Si se analiza el nivel de ansiedad por edad de las personas con 71 años y más, solo el 11,1% presenta un nivel de ansiedad moderada-alta. En lo que respecta a la soledad social, el 18,8% presentó un nivel medio y de estos el 16,7% mostró niveles de ansiedad moderados.
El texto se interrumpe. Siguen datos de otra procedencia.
-- ==== Sys2Proof/Certificates/Slice0/Obligations.lean ====
section
/-! DEFINITION. Obligations.lean: the statements for the provers. `Running s t` says that `t` is `s` with its tick's
window opened and its clocks running, `Awake` that it also answers its bus, `Ready i p s t` that the packet `p` of a
command described by `i` has passed the common checks in `t`, `Taken` that it passed step 5 as new, `Placed` that its
at-tick was placed; they are defined in Sys2Proof/Safety.lean. -/
open Sys2Proof Sys2Proof.Machine

/-- A step runs the command at the front of the queue. For every command c and state s whose queue is c followed by
rest, step s is exec c on s with the queue's rest; on an empty queue the block idles (the model's choice, log entry
2). -/
def Obligations.StepRunsFrontCommand : Prop :=
  ∀ s : State, (s.pending = [] → step s = .next s) ∧
    ∀ (c : Instr) (rest : List Instr), s.pending = c :: rest → step s = exec c { s with pending := rest }

/-- What reset leaves in registers, sessions, tables and pins. Events disabled, clear and masked; counters 0; queues
disabled; no session; timed-action table, completion cache and Solstices empty; output pins released; SVC_REQ 0;
DEVICE_FAULT clear. That a Store byte reads as 0 is the model's choice (log entry 9). -/
def Obligations.ResetRegisterValues : Prop :=
  let r := State.reset
  (∀ e : Nat, r.ev.en.getLsbD e = false) ∧ (∀ e : Nat, r.ev.stat.getLsbD e = false) ∧
  (∀ e : Nat, e < 256 → r.ev.mask.getLsbD e = true) ∧ (∀ n : Nat, r.count n = 0) ∧
  (∀ q : Nat, (getQ r q).enabled = false) ∧ (∀ q : Nat, getSess r q = none) ∧
  r.cmd.entries = [] ∧ r.cmd.cache = [] ∧ r.cmd.sols = [] ∧ r.sys.deviceFault = false ∧
  r.sys.gpioOut = 0 ∧ r.pwr.svcReq = 0 ∧ r.pins = { intN := false, svcReqN := false, thermtripN := false } ∧
  r.boot.inReset = true ∧ (∀ a : Nat, storeByte r a = 0)

/-- The invariant of the pins holds at reset. State.reset meets PinsKept. -/
def Obligations.ResetMeetsPinInvariant : Prop := PinsKept State.reset

/-- Every step keeps INT_N, SVC_REQ_N and THERMTRIP_N what their registers make them. For every state that meets
PinsKept, a step that answers a next state answers one that meets it: INT_N low exactly while an enabled, unmasked
status bit is set, SVC_REQ_N low exactly while SVC_REQ has a bit, THERMTRIP_N low exactly while the trip is latched.
-/
def Obligations.StepKeepsPins : Prop := ∀ s t : State, PinsKept s → step s = .next t → PinsKept t

/-- Every well-formed command completes in every state; ill-formed ones fault. For every command and every state: if
the command is well formed, exec answers a next state; if not, exec answers the fault illFormed (the model's choice,
log entry 4). -/
def Obligations.WellFormedCommandsComplete : Prop :=
  ∀ (c : Instr) (s : State),
    (c.wf = true → ∃ t, exec c s = .next t) ∧ (c.wf = false → exec c s = .fault .illFormed)

/-- The commit window of a tick comes once, before every command of the tick. For every command that is no pin row
and no window row, exec on a state and exec on the same state with its window opened answer the same. The order
within the window is the model's (log entries 11 and 12). -/
def Obligations.WindowPrecedesCommands : Prop :=
  ∀ (c : Instr) (s : State), ofPins c = false → ofWindow c = false → exec c (openWindow s) = exec c s

/-- After a thermal trip and in reset no command has an effect. For every well-formed command that is no reset, power
or pin row: while the trip is latched or RESET_N is low, exec answers the state unchanged. -/
def Obligations.HeldDeviceChangesNothing : Prop :=
  ∀ (c : Instr) (s : State), (s.pwr.tripped = true ∨ s.boot.inReset = true) → ofPins c = false → c.wf = true →
    exec c s = .next s

/-- A packet the device does not fetch changes nothing. For every host command: while the firmware is not running,
4,096 commands are in flight, the device is parked, the queue is not the one visited next, or the mailbox is idle,
exec only opens the tick's window. That the packet then waits with the sender is the model's choice (log entry 6). -/
def Obligations.UnfetchedPacketsWait : Prop :=
  ∀ (c : Instr) (i : CmdInfo) (p : Packet) (s t : State), hostCommand c = some (i, p) → packetWf p = true →
    Running s t →
    (t.sys.fwRunning = false ∨ 4096 ≤ inFlight t ∨ t.pwr.state = 1 ∨ (p.q.val < 8 ∧ nextVisit t ≠ some p.q.val) ∨
      (p.q.val = 8 ∧ t.cmd.mb.busy = false)) →
    exec c s = .next (settle t)

/-- Wrong lengths, wrong check values and resends are answered in this order. For every host command whose packet is
fetched: a length fault completes with its status; else a wrong check value completes with BAD_CRC and raises event
0x0E; else a cached key is replayed with DUP and counted; else the other rows of the duplicate table refuse. -/
def Obligations.PacketFaultsAnswered : Prop :=
  ∀ (c : Instr) (i : CmdInfo) (p : Packet) (s t u : State), hostCommand c = some (i, p) → packetWf p = true →
    Running s t → fetch i.op p t = some u →
    (∀ r, checkLen i.op p = some r → exec c s = .next (settle (refuse i.op p r u))) ∧
    (checkLen i.op p = none → p.crcPresent = true → packetCrc i.op p ≠ p.crc.toNat →
      exec c s = .next (settle (raise 0x0E (refuse i.op p { step := 4, st := 0x13 } u)))) ∧
    (checkLen i.op p = none → (p.crcPresent = true → packetCrc i.op p = p.crc.toNat) →
      (∀ k, dupOf u (packetKey p) (packetCrc i.op p) = .replay k →
        exec c s = .next (settle (post p.q.val { k with dup := true } false (bump 21 u)))) ∧
      (∀ st, dupOf u (packetKey p) (packetCrc i.op p) = .refuse st →
        exec c s = .next (settle (refuse i.op p { step := 5, st := st } u))))

/-- The rows of the duplicate table decide in their order. For every state, key and check value: cached with equal or
different check value; undecided with equal or different check value; tag held under another sequence; ahead of the
newest sequence, or none yet; at most 32,767 behind it. Each gives its result when no earlier row matches. -/
def Obligations.DuplicateTable : Prop :=
  ∀ (s : State) (k : CmdKey) (crc : Nat),
    (∀ e, s.cmd.cache.find? (·.key == k) = some e →
      (e.crc = crc → dupOf s k crc = .replay e.cpl) ∧ (e.crc ≠ crc → dupOf s k crc = .refuse 0x40)) ∧
    (s.cmd.cache.find? (·.key == k) = none →
      (∀ x, (undecided s).find? (·.1 == k) = some x →
        (x.2 = crc → dupOf s k crc = .refuse 0x32) ∧ (x.2 ≠ crc → dupOf s k crc = .refuse 0x40)) ∧
      ((undecided s).find? (·.1 == k) = none →
        ((∃ x ∈ undecided s, x.1.q = k.q ∧ x.1.tag = k.tag) → dupOf s k crc = .refuse 0x40) ∧
        ((∀ x ∈ undecided s, ¬(x.1.q = k.q ∧ x.1.tag = k.tag)) →
          (s.cmd.newest.getD k.q none = none → dupOf s k crc = .fresh) ∧
          ∀ n, s.cmd.newest.getD k.q none = some n →
            (32768 ≤ (n + 65536 - k.seq) % 65536 → dupOf s k crc = .fresh) ∧
            ((n + 65536 - k.seq) % 65536 ≤ 32767 → dupOf s k crc = .refuse 0x41))))

/-- The first failing check of session, header, length and descriptor refuses any host command. For every host
command taken as new, if the first failing check among session, header fields, parameter length and result descriptor
is r, exec answers the refusal r. -/
def Obligations.CommonChecksRefuse : Prop :=
  ∀ (c : Instr) (i : CmdInfo) (p : Packet) (s t : State) (r : Refuse), hostCommand c = some (i, p) →
    Taken i.op p s t → (i.op = 0x0003 → getSess t p.q.val = none) →
    firstOf (checkSession i p t :: checkHeader i p ++ checkParams i p) = some r →
    exec c s = .next (settle (refuse i.op p r t))

/-- Commands without a session, expert opcodes without access and a second SESSION_OPEN get WRONG_STATE. For every
host command taken as new: without a session every opcode but NOP, IDENTIFY, STATE_GET, SESSION_OPEN and
FLASH_STATUS; with one, SESSION_OPEN, and an expert opcode without expert access, are refused with WRONG_STATE. -/
def Obligations.NoSessionMeansWrongState : Prop :=
  ∀ (c : Instr) (i : CmdInfo) (p : Packet) (s t : State), hostCommand c = some (i, p) → Taken i.op p s t →
    (getSess t p.q.val = none → i.op ∉ [0x0000, 0x0001, 0x0002, 0x0003, 0x0030] →
      exec c s = .next (settle (refuse i.op p { step := 7, st := 0x31 } t))) ∧
    (∀ x, getSess t p.q.val = some x → (i.op = 0x0003 ∨ x.expert = false ∧ i.op.testBit 14 = true) →
      exec c s = .next (settle (refuse i.op p { step := 7, st := 0x31 } t)))

/-- An unassigned opcode completes with BAD_OPCODE. For every opcode other than 0 that no row assigns and every
packet taken as new, exec answers the refusal BAD_OPCODE of step 6. -/
def Obligations.UnassignedOpcodesRefused : Prop :=
  ∀ (op : BitVec 16) (p : Packet) (s t : State), op ≠ 0 → assigned.contains op.toNat = false → Taken op.toNat p s t →
    exec (.nop op p) s = .next (settle (refuse op.toNat p { step := 6, st := 0x10 } t))

/-- While DEVICE_FAULT is set a new command completes with DEVICE_FAULT and is counted and cached. For every host
command that is fetched and passes steps 2 and 4 while DEVICE_FAULT is set: a new one completes with DEVICE_FAULT,
its sequence becomes the newest, its completion is decided and so cached, and counter 31 counts; a resend of a cached
one is replayed. -/
def Obligations.DeviceFaultAnswersCommands : Prop :=
  ∀ (c : Instr) (i : CmdInfo) (p : Packet) (s t u : State), hostCommand c = some (i, p) → packetWf p = true →
    Running s t → fetch i.op p t = some u → checkLen i.op p = none →
    (p.crcPresent = true → packetCrc i.op p = p.crc.toNat) → u.sys.deviceFault = true →
    (dupOf u (packetKey p) (packetCrc i.op p) = .fresh →
      exec c s = .next (settle (decide_ i.op (packetCrc i.op p) p (cplOf u i.op p 0xF0 0 0) false
        (bump 31 { u with cmd := { u.cmd with
          newest := u.cmd.newest.set p.q.val (some p.seq.toNat) } })))) ∧
    ∀ k, dupOf u (packetKey p) (packetCrc i.op p) = .replay k →
      exec c s = .next (settle (post p.q.val { k with dup := true } false (bump 21 u)))

/-- An answer writes the completion, its result and what reports them, and nothing else. For every reply: outside the
command protocol's state, events and counters, only host memory changes, and only in the bytes of a result that fits
its capacity, each byte as given, and in the one entry of the completion queue. -/
def Obligations.AnswerFrame : Prop :=
  ∀ (i : CmdInfo) (p : Packet) (r : Reply) (s : State), SMap.wf (0 : Byte) s.hostMem = true →
    let t := answer i p r s
    let ent := (getQ s p.q.val).cqBase + 32 * (getQ s p.q.val).cqTail
    s = { t with cmd := s.cmd, ev := s.ev, obs := s.obs, satTick := s.satTick, hostMem := s.hostMem } ∧
    (p.q.val = 8 → t.hostMem = s.hostMem) ∧
    (∀ a : Nat, a < ent ∨ ent + 32 ≤ a → (∀ bs, r = .data bs → fld (paramBytes p) 8 4 < bs.length) →
      SMap.get 0 t.hostMem a = SMap.get 0 s.hostMem a) ∧
    ∀ bs (a : Nat), r = .data bs → p.q.val < 8 → bs.length ≤ fld (paramBytes p) 8 4 → a < ent ∨ ent + 32 ≤ a →
      SMap.get 0 t.hostMem a = if fld (paramBytes p) 0 8 ≤ a ∧ a < fld (paramBytes p) 0 8 + bs.length then
        bs.getD (a - fld (paramBytes p) 0 8) 0 else SMap.get 0 s.hostMem a

/-- Refusals, replays, events and counts leave registers, sessions, timed actions and all memory but one CQ entry as
they were. For every refusal, posted completion, raised event and count: all of the state outside queues, cache,
events and counters is unchanged, host memory but for the 32 bytes of the CQ entry written, and so are sessions,
timed entries, Solstices, open commands, newest sequences, event enables, masks and vectors. -/
def Obligations.RefusalFrame : Prop :=
  ∀ (op : Nat) (p : Packet) (r : Refuse) (q : Nat) (c : Cpl) (timed : Bool) (e n k : Nat) (s : State),
    SMap.wf (0 : Byte) s.hostMem = true →
    (raise e s).hostMem = s.hostMem ∧ (bumpBy n k s).hostMem = s.hostMem ∧
    ∀ x ∈ [(refuse op p r s, p.q.val), (post q c timed s, q), (raise e s, q), (bumpBy n k s, q)],
      let t := x.1
      let ent := (getQ s x.2).cqBase + 32 * (getQ s x.2).cqTail
      s = { t with cmd := s.cmd, ev := s.ev, obs := s.obs, satTick := s.satTick, hostMem := s.hostMem } ∧
      (∀ a : Nat, a < ent ∨ ent + 32 ≤ a → SMap.get 0 t.hostMem a = SMap.get 0 s.hostMem a) ∧
      t.cmd.sess = s.cmd.sess ∧ t.cmd.entries = s.cmd.entries ∧ t.cmd.sols = s.cmd.sols ∧ t.cmd.opens = s.cmd.opens ∧
      t.cmd.newest = s.cmd.newest ∧ t.ev.en = s.ev.en ∧ t.ev.mask = s.ev.mask ∧ t.ev.vec = s.ev.vec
Algo similar se obtuvo en una investigación de Amaya et al. en 202117 en la cuidad de Bogotá respecto de soledad social, en la que en ambos sexos predominó el nivel medio, con un 46,4% para el femenino y un 20,6% para el masculino.
Entre las variables analizadas, la única que mostró correlación estadísticamente significativa con ansiedad fue soledad social, aunque esta asociación fue positiva baja (Rho = 0,41; p = 0,04), resultado que coincide con el del estudio realizado por Llibre et al. en Cuba en 2021, que establece una asociación estadísticamente significativa (OR = 3,60; IC95%: 2,38-5,46) entre ambas variables18.
Limitaciones
Limitaciones importantes asociadas a esta investigación fueron los pocos estudios encontrados específicamente entre soledad social y ansiedad en adultos mayores, se recomienda continuar con las investigaciones respecto al fenómeno, así como aumentar el número de participantes para mejorar la representatividad, también aplicarlo a otros contextos, ya que al pertenecer a una comunidad de adultos mayores activa, puede verse una realidad más protegida de adultos mayores, quienes presentan mayor contacto con personas y no necesariamente representan la realidad del resto de la población mayor de edad.
CONCLUSIÓN
La cuarentena, como medida de prevención del contagio por COVID, contribuyó a la aparición de manifestaciones psicológicas en los adultos mayores. Este estudio mostró cómo se relacionan la soledad social con la ansiedad, en que a mayor percepción de soledad social, mayores niveles de ansiedad en los adultos mayores, lo que podría informar de cómo el entorno afecta a la salud mental, potenciando los efectos negativos de la pandemia. Se recomienda seguir investigando sobre la soledad y la ansiedad en la tercera edad para poder abordar de forma oportuna este fenómeno.